■ **Problem details**:
Within the entries below, the lines from the one with "cfg.map.Pairwise EntriesDisjoint" through the one with "exact ih h.2 (by omega)" are to be set down exactly, both ends kept.

Stored data

-- ==== Sys2Proof/Safety.lean ====
section
/-! DEFINITION. What holds of the core between steps, and what a run without a fault is: the terms the claims use. -/

namespace Sys2Proof.Machine

/-- The program counter of A32 is aligned to the fetch granularity of the T bit (R45). -/
abbrev PcAligned (s : State) : Prop :=
  if flagT s.sw then (s.getX 15).getLsbD 0 = false
  else (s.getX 15).getLsbD 0 = false ∧ (s.getX 15).getLsbD 1 = false

/-- Two entries share no bus address (R112). -/
abbrev EntriesDisjoint (e f : MapEntry) : Prop := e.last < f.start ∨ f.last < e.start

/-- A mapping table as `map` builds it (R111, R112): every entry has a byte, lies in the address space and in its
region, and no two overlap. -/
abbrev MapOk (cfg : Config) : Prop :=
  (∀ e ∈ cfg.map, e.start ≤ e.last ∧ e.last < 2 ^ cfg.profile.alen ∧
    e.localBase + (e.last + 1 - e.start) ≤ e.region.size) ∧
  cfg.map.Pairwise EntriesDisjoint

/-- The invariant every step keeps: memory in canonical form (log 4), and the program counter aligned (R45). -/
abbrev Inv (s : State) : Prop := Memory.wf s.mem = true ∧ PcAligned s

/-- A run of `n` steps, each of which completes. -/
def RunsTo : Nat → State → State → Prop
  | 0, s, t => s = t
  | n + 1, s, t => ∃ u, step s = .next u ∧ RunsTo n u t

/-- A run that stops nowhere in `n` steps. -/
def SafeFor (n : Nat) (s : State) : Prop := ∃ t, RunsTo n s t

end Sys2Proof.Machine
end

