-- ==== Sys2Proof/Laws/Memory.lean ====
section
/-! SUPPORT. The backing store: what a cell reads after a write, and that every write keeps the canonical form. -/

namespace Sys2Proof.Machine

theorem Memory.get_of_wfFrom_lt {lo : Nat} {m : List Host.Cell} {a : Nat} (h : Memory.wfFrom lo m = true)
    (ha : a < lo) : Memory.get m a = 0 := by
  induction m generalizing lo with
  | nil => rfl
  | cons c rest ih =>
    obtain ⟨k, b⟩ := c
    simp only [Memory.wfFrom, Bool.and_eq_true, decide_eq_true_eq] at h
    have hk : k ≠ a := by omega
    simp only [Memory.get, hk, if_false]
    exact ih h.2 (by omega)

theorem Memory.wfFrom_mono {lo lo' : Nat} {m : List Host.Cell} (h : Memory.wfFrom lo m = true) (hl : lo' ≤ lo) :
    Memory.wfFrom lo' m = true := by
  cases m with
  | nil => rfl
  | cons c rest =>
    obtain ⟨k, b⟩ := c
    simp only [Memory.wfFrom, Bool.and_eq_true, decide_eq_true_eq] at h ⊢
    exact ⟨⟨by omega, h.1.2⟩, h.2⟩

/-- A cell reads what was written to it. -/
theorem Memory.get_set_same {m : List Host.Cell} {lo : Nat} (h : Memory.wfFrom lo m = true) (a : Nat) (b : Byte) :
    Memory.get (Memory.set m a b) a = b := by
  induction m generalizing lo with
  | nil =>
    by_cases hb : b = 0#8
    · simp [Memory.set, Memory.get, hb]
    · simp [Memory.set, Memory.get, hb]
  | cons c rest ih =>
    obtain ⟨k, d⟩ := c
    simp only [Memory.wfFrom, Bool.and_eq_true, decide_eq_true_eq] at h
    simp only [Memory.set]
    split
    · next hk =>
      by_cases hb : b = 0#8
      · have : Memory.get rest a = 0 := Memory.get_of_wfFrom_lt h.2 (by omega)
        simp [hb, Memory.get, this, show k ≠ a by omega]
      · simp [hb, Memory.get]
    · split
      · next hk =>
        subst hk
        by_cases hb : b = 0#8
        · simp [hb, Memory.get_of_wfFrom_lt h.2 (Nat.lt_succ_self a)]
        · simp [hb, Memory.get]
      · next hk => simp [Memory.get, show k ≠ a by omega, ih h.2]

/-- A cell reads as before a write to another. -/
theorem Memory.get_set_other (m : List Host.Cell) {a a' : Nat} (b : Byte) (h : a' ≠ a) :
    Memory.get (Memory.set m a b) a' = Memory.get m a' := by
  induction m with
  | nil => by_cases hb : b = 0#8 <;> simp [Memory.set, Memory.get, hb, Ne.symm h]
  | cons c rest ih =>
    obtain ⟨k, d⟩ := c
    simp only [Memory.set]
    split
    · by_cases hb : b = 0#8 <;> simp [hb, Memory.get, Ne.symm h]
    · split
      · next hk =>
        subst hk
        by_cases hb : b = 0#8 <;> simp [hb, Memory.get, Ne.symm h]
      · simp only [Memory.get, ih]

theorem Memory.wfFrom_set {m : List Host.Cell} {lo : Nat} (h : Memory.wfFrom lo m = true) (a : Nat) (b : Byte)
    (ha : lo ≤ a) : Memory.wfFrom lo (Memory.set m a b) = true := by
  induction m generalizing lo with
  | nil => by_cases hb : b = 0#8 <;> simp [Memory.set, Memory.wfFrom, hb, ha]
  | cons c rest ih =>
    obtain ⟨k, d⟩ := c
    simp only [Memory.wfFrom, Bool.and_eq_true, decide_eq_true_eq] at h
    simp only [Memory.set]
    split
    · next hk =>
      by_cases hb : b = 0#8
      · have hd : ¬ d = 0#8 := by simpa using h.1.2
        simp [hb, Memory.wfFrom, h.1.1, hd, h.2]
      · have : Memory.wfFrom (a + 1) ((k, d) :: rest) = true := by
          simp only [Memory.wfFrom, Bool.and_eq_true, decide_eq_true_eq]
          exact ⟨⟨by omega, h.1.2⟩, h.2⟩
        have hb' : ¬ b = 0 := hb
        rw [if_neg hb', Memory.wfFrom, this]
        simp [ha, hb]
    · split
      · next hk =>
        subst hk
        by_cases hb : b = 0#8
        · have hb' : b = 0 := hb
          rw [if_pos hb']
          exact Memory.wfFrom_mono h.2 (by omega)
        · simp [hb, Memory.wfFrom, ha, h.2]
      · next h1 h2 =>
        simp only [Memory.wfFrom, Bool.and_eq_true, decide_eq_true_eq]
        exact ⟨⟨h.1.1, h.1.2⟩, ih h.2 (by omega)⟩

/-- A write keeps the canonical form. -/
theorem Memory.wf_set {m : List Host.Cell} (h : Memory.wf m = true) (a : Nat) (b : Byte) :
    Memory.wf (Memory.set m a b) = true := Memory.wfFrom_set h a b (Nat.zero_le a)

/-- The memory of the reset state is canonical. -/
theorem Memory.wf_reset : Memory.wf State.reset.mem = true := rfl

end Sys2Proof.Machine
end

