/-! `setFlagsN8` -/

@[simp] theorem setFlagsN8_cfg (s : State) (u : FlagsN8) : (s.setFlagsN8 u).cfg = s.cfg := rfl
@[simp] theorem setFlagsN8_x (s : State) (u : FlagsN8) : (s.setFlagsN8 u).x = s.x := rfl
@[simp] theorem setFlagsN8_sw (s : State) (u : FlagsN8) : (s.setFlagsN8 u).sw = s.sw := rfl
@[simp] theorem setFlagsN8_sp (s : State) (u : FlagsN8) : (s.setFlagsN8 u).sp = s.sp := rfl
@[simp] theorem setFlagsN8_pc (s : State) (u : FlagsN8) : (s.setFlagsN8 u).pc = s.pc := rfl
@[simp] theorem setFlagsN8_openBus (s : State) (u : FlagsN8) : (s.setFlagsN8 u).openBus = s.openBus := rfl
@[simp] theorem setFlagsN8_running (s : State) (u : FlagsN8) : (s.setFlagsN8 u).running = s.running := rfl
@[simp] theorem setFlagsN8_mem (s : State) (u : FlagsN8) : (s.setFlagsN8 u).mem = s.mem := rfl
@[simp] theorem setFlagsN8_draws (s : State) (u : FlagsN8) : (s.setFlagsN8 u).draws = s.draws := rfl
@[simp] theorem setFlagsN8_events (s : State) (u : FlagsN8) : (s.setFlagsN8 u).events = s.events := rfl
@[simp] theorem setFlagsN8_getX (s : State) (u : FlagsN8) (j : Reg) : (s.setFlagsN8 u).getX j = s.getX j := rfl

/-! `advanceN8` -/

@[simp] theorem advanceN8_cfg (s : State) (n : Nat) : (s.advanceN8 n).cfg = s.cfg := rfl
@[simp] theorem advanceN8_x (s : State) (n : Nat) : (s.advanceN8 n).x = s.x := rfl
@[simp] theorem advanceN8_sw (s : State) (n : Nat) : (s.advanceN8 n).sw = s.sw := rfl
@[simp] theorem advanceN8_n8 (s : State) (n : Nat) : (s.advanceN8 n).n8 = s.n8 := rfl
@[simp] theorem advanceN8_sp (s : State) (n : Nat) : (s.advanceN8 n).sp = s.sp := rfl
@[simp] theorem advanceN8_openBus (s : State) (n : Nat) : (s.advanceN8 n).openBus = s.openBus := rfl
@[simp] theorem advanceN8_running (s : State) (n : Nat) : (s.advanceN8 n).running = s.running := rfl
@[simp] theorem advanceN8_mem (s : State) (n : Nat) : (s.advanceN8 n).mem = s.mem := rfl
@[simp] theorem advanceN8_draws (s : State) (n : Nat) : (s.advanceN8 n).draws = s.draws := rfl
@[simp] theorem advanceN8_events (s : State) (n : Nat) : (s.advanceN8 n).events = s.events := rfl
@[simp] theorem advanceN8_getX (s : State) (n : Nat) (j : Reg) : (s.advanceN8 n).getX j = s.getX j := rfl
@[simp] theorem advanceN8_get8 (s : State) (n : Nat) (r8 : R8) : (s.advanceN8 n).get8 r8 = s.get8 r8 := by cases r8 <;> rfl

/-! `emit` -/

@[simp] theorem emit_cfg (s : State) (e : Event) : (s.emit e).cfg = s.cfg := rfl
@[simp] theorem emit_x (s : State) (e : Event) : (s.emit e).x = s.x := rfl
@[simp] theorem emit_sw (s : State) (e : Event) : (s.emit e).sw = s.sw := rfl
@[simp] theorem emit_n8 (s : State) (e : Event) : (s.emit e).n8 = s.n8 := rfl
@[simp] theorem emit_sp (s : State) (e : Event) : (s.emit e).sp = s.sp := rfl
@[simp] theorem emit_pc (s : State) (e : Event) : (s.emit e).pc = s.pc := rfl
@[simp] theorem emit_openBus (s : State) (e : Event) : (s.emit e).openBus = s.openBus := rfl
@[simp] theorem emit_running (s : State) (e : Event) : (s.emit e).running = s.running := rfl
@[simp] theorem emit_mem (s : State) (e : Event) : (s.emit e).mem = s.mem := rfl
@[simp] theorem emit_draws (s : State) (e : Event) : (s.emit e).draws = s.draws := rfl
@[simp] theorem emit_getX (s : State) (e : Event) (j : Reg) : (s.emit e).getX j = s.getX j := rfl
@[simp] theorem emit_get8 (s : State) (e : Event) (r8 : R8) : (s.emit e).get8 r8 = s.get8 r8 := by cases r8 <;> rfl

/-! `retire` -/

@[simp] theorem retire_cfg (s : State) (r : CostRow) : (s.retire r).cfg = s.cfg := rfl
@[simp] theorem retire_x (s : State) (r : CostRow) : (s.retire r).x = s.x := rfl
@[simp] theorem retire_sw (s : State) (r : CostRow) : (s.retire r).sw = s.sw := rfl
@[simp] theorem retire_n8 (s : State) (r : CostRow) : (s.retire r).n8 = s.n8 := rfl
@[simp] theorem retire_sp (s : State) (r : CostRow) : (s.retire r).sp = s.sp := rfl
@[simp] theorem retire_pc (s : State) (r : CostRow) : (s.retire r).pc = s.pc := rfl
@[simp] theorem retire_openBus (s : State) (r : CostRow) : (s.retire r).openBus = s.openBus := rfl
@[simp] theorem retire_running (s : State) (r : CostRow) : (s.retire r).running = s.running := rfl
@[simp] theorem retire_mem (s : State) (r : CostRow) : (s.retire r).mem = s.mem := rfl
@[simp] theorem retire_draws (s : State) (r : CostRow) : (s.retire r).draws = s.draws := rfl
@[simp] theorem retire_getX (s : State) (r : CostRow) (j : Reg) : (s.retire r).getX j = s.getX j := rfl
@[simp] theorem retire_get8 (s : State) (r : CostRow) (r8 : R8) : (s.retire r).get8 r8 = s.get8 r8 := by cases r8 <;> rfl

/-! `advance4` -/

@[simp] theorem advance4_cfg (s : State)  : (s.advance4 ).cfg = s.cfg := rfl
@[simp] theorem advance4_sw (s : State)  : (s.advance4 ).sw = s.sw := rfl
@[simp] theorem advance4_n8 (s : State)  : (s.advance4 ).n8 = s.n8 := rfl
@[simp] theorem advance4_sp (s : State)  : (s.advance4 ).sp = s.sp := rfl
@[simp] theorem advance4_pc (s : State)  : (s.advance4 ).pc = s.pc := rfl
@[simp] theorem advance4_openBus (s : State)  : (s.advance4 ).openBus = s.openBus := rfl
@[simp] theorem advance4_running (s : State)  : (s.advance4 ).running = s.running := rfl
@[simp] theorem advance4_mem (s : State)  : (s.advance4 ).mem = s.mem := rfl
@[simp] theorem advance4_draws (s : State)  : (s.advance4 ).draws = s.draws := rfl
@[simp] theorem advance4_events (s : State)  : (s.advance4 ).events = s.events := rfl
@[simp] theorem advance4_get8 (s : State)  (r8 : R8) : (s.advance4 ).get8 r8 = s.get8 r8 := by cases r8 <;> rfl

■ **Response box**:
  cfg.map.Pairwise EntriesDisjoint

/-- The invariant every step keeps: memory in canonical form (log 4), and the program counter aligned (R45). -/
abbrev Inv (s : State) : Prop := Memory.wf s.mem = true ∧ PcAligned s

/-- A run of `n` steps, each of which completes. -/
def RunsTo : Nat → State → State → Prop
  | 0, s, t => s = t
  | n + 1, s, t => ∃ u, step s = .next u ∧ RunsTo n u t

/-- A run that stops nowhere in `n` steps. -/
def SafeFor (n : Nat) (s : State) : Prop := ∃ t, RunsTo n s t

end Sys2Proof.Machine
end

-- ==== Sys2Proof/Laws/Memory.lean ====
section
/-! SUPPORT. The backing store: what a cell reads after a write, and that every write keeps the canonical form. -/

namespace Sys2Proof.Machine

theorem Memory.get_of_wfFrom_lt {lo : Nat} {m : List Host.Cell} {a : Nat} (h : Memory.wfFrom lo m = true)
    (ha : a < lo) : Memory.get m a = 0 := by
  induction m generalizing lo with
  | nil => rfl
  | cons c rest ih =>
    obtain ⟨k, b⟩ := c
    simp only [Memory.wfFrom, Bool.and_eq_true, decide_eq_true_eq] at h
    have hk : k ≠ a := by omega
    simp only [Memory.get, hk, if_false]
    exact ih h.2 (by omega)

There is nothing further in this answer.